Work instruction => Output, please, exactly those lines of the listing that come before the line with "(∀ line < 2", along with that line itself.
Top of Exercise material
/-- What an acquire at a scope leaves of a core's L1: all of it at group scope, else the words that are owned or dirty and that no drop
on its way to the core names (R120, R341). -/
def Acquired (s t : State) (core : Nat) (sc : Scope) : Prop :=
  (sc = .grp → t.mm.l1 = s.mm.l1) ∧
  (sc ≠ .grp →
    (∀ line < 2 ^ 41, ∀ w ∈ (l1Line t core line).words, w.2.owned = true ∨ w.2.dirty = true) ∧
    (∀ line, ∀ w ∈ (l1Line s core line).words, w.2.owned = true ∨ w.2.dirty = true →
      (∀ d ∈ s.mm.drops, d.2.core = core → d.2.line = line → w.1 ∉ d.2.words) → w ∈ (l1Line t core line).words) ∧
    ∀ k, k / 2 ^ 41 ≠ core → (∀ d ∈ s.mm.drops, d.2.core = core → k ≠ l1Key core d.2.line) →
      NMap.get {} t.mm.l1 k = NMap.get {} s.mm.l1 k)

/-- A lane's read of the constant section at `va` that nothing stops or delays: the core's constant cache holds the line, or its
translation stands, to memory that is not poisoned (R117, R161). -/
def ConstReady (s : State) (x : Warp) (va : Nat) (t : Xl) : Prop :=
  (codeLine s.mm.ccache x.core (objOf s x) (va / 128)).isSome = true ∨
  (Through s x .read 1 va t ∧ (t.ty = .page ∨ t.ty = .rxWin) ∧ llcPoisoned s t.pa = false ∧ t.pa % 128 = va % 128)

/-- Byte `i` of it: as the constant cache holds it, or memory there; memory's where the cache does not hold the line (R143, R161). -/
def ConstByte (s : State) (x : Warp) (va : Nat) (t : Xl) (i : Nat) (b : Byte) : Prop :=
  match codeLine s.mm.ccache x.core (objOf s x) (va / 128) with
  | some c => c.bytes.length = 128 → b = c.bytes.getD (va % 128 + i) 0 ∨ b = memByte s (c.line * 128 + va % 128 + i)
  | none => b = memByte s (t.pa + i)

/-- Byte `a` as a load of `bytes` bytes of one thread reads it (R136, R153, R156 to R158): the thread's own latest store, else the
core's L1 word, or memory. A load at the directory (`dir`) takes the L1's word only where `ownWord` says so; a load of 64 bits or more
takes no clean, unowned word of which the other half is absent. Memory as it stands but for dirty words of the core. -/
def LoadByte (s : State) (x : Warp) (hw hl bytes : Nat) (dir : Bool) (a : Nat) (b : Byte) : Prop :=
  let mem := ¬DirtyAt s x.core a → b = memByte s a
  let half := fun (w : L1Word) => 8 ≤ bytes ∧ w.owned = false ∧ w.dirty = false ∧
    ((l1Line s x.core (a / 128)).words.find (pairWord (a % 128 / 4))).isSome = false
  match ownByte (s.hwarp (hwKey x.gi hw)).fifo hl (memHit a) with
  | some o => b = o
  | none =>
    match l1Word s x.core a with
    | none => mem
    | some w =>
      let mine := b = BitVec.ofNat 8 (w.val.toNat / 256 ^ (a % 4))
      if dir = true then (if ownWord s x.gi hw hl x.core (decide (8 ≤ bytes)) a = true then mine else mem)
      else (half w → mem) ∧ (¬half w → mine)

/-- What must be over before a word of a release at a scope, or of none but the drain of its lanes' stores, goes on (R157, R304). -/
def Ordered (s : State) (x : Warp) (lanes : List (Nat × LaneEnt)) (ord : Bool) (sc : Scope) : Prop :=
  if ord = true ∧ sc ≠ .grp then Released s x
  else (ord = true ∧ x.phase ≠ 0) ∨ ∀ hw ∈ homeWarps lanes, (s.hwarp (hwKey x.gi hw)).fifo = []

/-- Lanes whose requests a service warp can take now: aligned accesses to memory that stand translated, not poisoned and not held, with
room in the queues and in the counters, after settled accesses (R296, R300). -/
def Askable (s : State) (x : Warp) (lanes : List (Nat × LaneEnt)) (bytes : Nat) (ea : Nat → LaneEnt → Nat) (tr : Nat → Xl)
    (sbc : Option (Fin 6)) : Prop :=
  CounterRoom s x.gi sbc (homeWarps lanes) ∧ Settled s x.gi (lanes.map (fun q => thKey x.gi q.2.hwarp q.2.hlane)) ∧
  ∀ q ∈ lanes, Through s x .atomic bytes (ea q.1 q.2) (tr q.1) ∧ storable s (tr q.1) = true ∧ llcPoisoned s (tr q.1).pa = false ∧
    held s ((tr q.1).pa / 128) = false ∧ queueLen s (homeCove (tr q.1).pa) + lanes.length ≤ 1024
Bottom of Exercise material
Exercise output =>
/-- What an acquire at a scope leaves of a core's L1: all of it at group scope, else the words that are owned or dirty and that no drop
on its way to the core names (R120, R341). -/
def Acquired (s t : State) (core : Nat) (sc : Scope) : Prop :=
  (sc = .grp → t.mm.l1 = s.mm.l1) ∧
  (sc ≠ .grp →
    (∀ line < 2 ^ 41, ∀ w ∈ (l1Line t core line).words, w.2.owned = true ∨ w.2.dirty = true) ∧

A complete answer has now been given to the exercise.